I cant save my daughter Katie, and sometimes that feels like the only certainty in my life. I cant make her stop using drugs any more than I could keep her from leaving any of the forty treatment centers she has left or safeguard her from the double-digit number of overdoses. Ive finally come to the realization that there is nothing I can say or do that will make a real difference. She is going to leave the facility shes in now. I know because she has called and told me so. I tried to talk her out of it, saying all the things Ive said a thousand times before, the things that have helped a hundred people before her, but I could hear the venom in her voice. Some switch has flipped, and she is ready to run. Not the first time, but I know it could be the last. This will be one of several treatment centers where she has been doing well and suddenly she decides to leave, courtesy of a fifty-six-year-old piece of shit named Bob.

Im drifting to one side of the road when my phone rings and snaps me back to attention. I hope for a brief second that it will be the call, the one Ive dreamed about that will tell me this is all a mistake, nothing to worry about, go home and eat your ice cream. And when I realize that this isnt happening, I wonder briefly if people on the way to kill someone answer the phone. There really isnt a rule book or protocol for this, so I reach for it and study the name of the caller.

I am waiting. Snow falls. Over five feet in February, with a record-setting ninety inches between January 24 and February 15. Lucky for me that during several of those days I was happily soaking up some vitamin D with my boyfriend, Randy, in Puerto Rico. We love it down there, the sun as opposed to snow, but also the ocean, the way we can stare out at where the sky meets the sea. While I was gone, Katie and her boyfriend, Chad, had stayed at my house, since Liams away at college, in exchange for keeping the driveway and steps shoveled.

But now its March, and I am the one shoveling. Or trying to. Ive put my layers back on. If I dont keep the driveway and stoops cleared of accumulation every few hours, it will ice over and require a pickax to get through. As it is, theres no opening the front door, and if not for the garage door that slides up on a hinge, I wouldve had to jump out the window and shovel my way back to the buried entrance. Time is not on my side.

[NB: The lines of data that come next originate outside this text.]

-- ==== Sys2Proof/Machine/Dispatch.lean ====
section
/-! DEFINITION. The dispatch of commands to their meanings, one arm per constructor of Instr. -/

namespace Sys2Proof.Machine
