-- ==== Sys2Proof/Certificates/Slice0/Obligations.lean ====
section
/-! DEFINITION. The statements for the provers: what each command does where it completes, the rules of the shared operations, and
what every step keeps. -/

open Sys2Proof Sys2Proof.Machine

/-- Where its condition on the supply holds, each of the commands POWER_ON, CORE_RAILS_IN_REGULATION,
AUTO_RESET_RELEASE, VBUS_LOW, VBUS_RISE_ABOVE_9V5, BROWNOUT, BROWNOUT_RELEASE, VBUS_STOP and VBUS_FAIL answers the
next state named: the standby rail up with internal reset and the bypass held, PWR_GOOD risen, internal reset ended,
the warning raised and disarmed, armed again, the brown-out in force, lifted, every rail off, and a drain begun where
one may be. The wait of an event until stamps are granted is the model's (raiseEarly), and so is every island awake at
the release (log entry 46). (R39, R40, R46, R48, R56, R458) -/
def Obligations.SupplyCommandsAct : Prop :=
  (∀ (s : State) (vbus : Nat), s.power.standbyRail = false → 8700 ≤ vbus →
    ∃ t, exec (.powerOn vbus) s = .next t ∧ t.power.standbyRail = true ∧ t.power.vbus = vbus ∧ t.power.internalReset = true ∧
      t.power.bypassClosed = true ∧ t.power.coreRails = false ∧ t.mason.vault = s.mason.vault) ∧
  (∀ s : State, s.power.standbyRail = true → s.power.standby = false → s.power.coreRails = false → s.rampsDone = true →
    exec .coreRailsInRegulation s = .next { s with power := { s.power with
      coreRails := true, pwrGood := true, autoAt := if s.power.resetL then some (s.tick + ticksOf 1000000) else none } }) ∧
  (∀ (s : State) (straps : BitVec 6) (d : Nat), s.power.autoAt = some d → d < s.tick → s.power.internalReset = true →
    ∃ t, exec (.autoResetRelease straps) s = .next t ∧ t.power.internalReset = false ∧ t.power.straps = straps ∧
      t.power.sampled = true ∧ t.power.autoAt = none ∧ t.mason = s.mason ∧ t.pcie = s.pcie) ∧
  (∀ (s : State) (vbus : Nat), s.power.standbyRail = true → s.power.lowArmed = true → vbus < 9000 →
    exec (.vbusLow vbus) s =
      .next (({ s with power := { s.power with lowArmed := false } }.measured vbus).raiseEarly Ev.vbusLow (le 2 vbus))) ∧
  (∀ (s : State) (vbus : Nat), s.power.standbyRail = true → 9500 < vbus →
    exec (.vbusRiseAbove9v5 vbus) s = .next ({ s with power := { s.power with lowArmed := true } }.measured vbus)) ∧
  (∀ (s : State) (vbus : Nat), s.power.standbyRail = true → vbus < 8000 →
    exec (.brownout vbus) s =
      .next (({ s with power := { s.power with brownout := true, brownoutSeen := true } }.measured vbus).raiseEarly
        Ev.brownout (le 2 vbus)).supplyFails) ∧
  (∀ (s : State) (vbus : Nat), s.power.brownout = true → 8500 ≤ vbus →
    exec (.brownoutRelease vbus) s = .next ((List.range 96).foldl (fun t l => t.flushLink l)
      ({ s with power := { s.power with brownout := false } }.measured vbus))) ∧
  (∀ (s : State) (vbus : Nat), ∃ t : State, s.measured vbus = t ∧ t.power.vbus = vbus ∧ t.power.ibus < 2 ^ 16 ∧ t.power.pbus < 2 ^ 16 ∧
    { t with power := { t.power with vbus := s.power.vbus, ibus := s.power.ibus, pbus := s.power.pbus } } = s) ∧
  (∀ (s : State) (vbus : Nat), s.power.standbyRail = true → vbus < 7000 →
    ∃ t, exec (.vbusStop vbus) s = .next t ∧ t.power.standbyRail = false ∧ t.power.coreRails = false ∧ t.power.pwrGood = false ∧
      t.power.bypassClosed = true ∧ t.power.vbus = vbus ∧ t.mason.vault = s.mason.vault) ∧
  (∀ s : State, s.power.standbyRail = true → s.power.pdown = .none →
    exec .vbusFail s = .next { s with power := { s.power with vbusFail := true } }.supplyFails)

Im hoping that one of the four men who constitute my neighbors will offer some assistance, because they have two things I dont. They all have snow blowers, and they all have wives looking out the windows, warm and toasty in their houses, patiently waiting for them. I know I should go over to one of them and ask for help, but goddamn it, I shouldnt need to. What is wrong with the people in this small town northeast of Boston? Back in New York, specifically Long Island, where I grew up, this wouldnt happen. My girlfriends back home would be out here with a shovel, too, and no one would head back home until everyone was shoveled out. They cant possibly think I dont need their help?

Fuck them , I think, stepping deeper into the whiteness.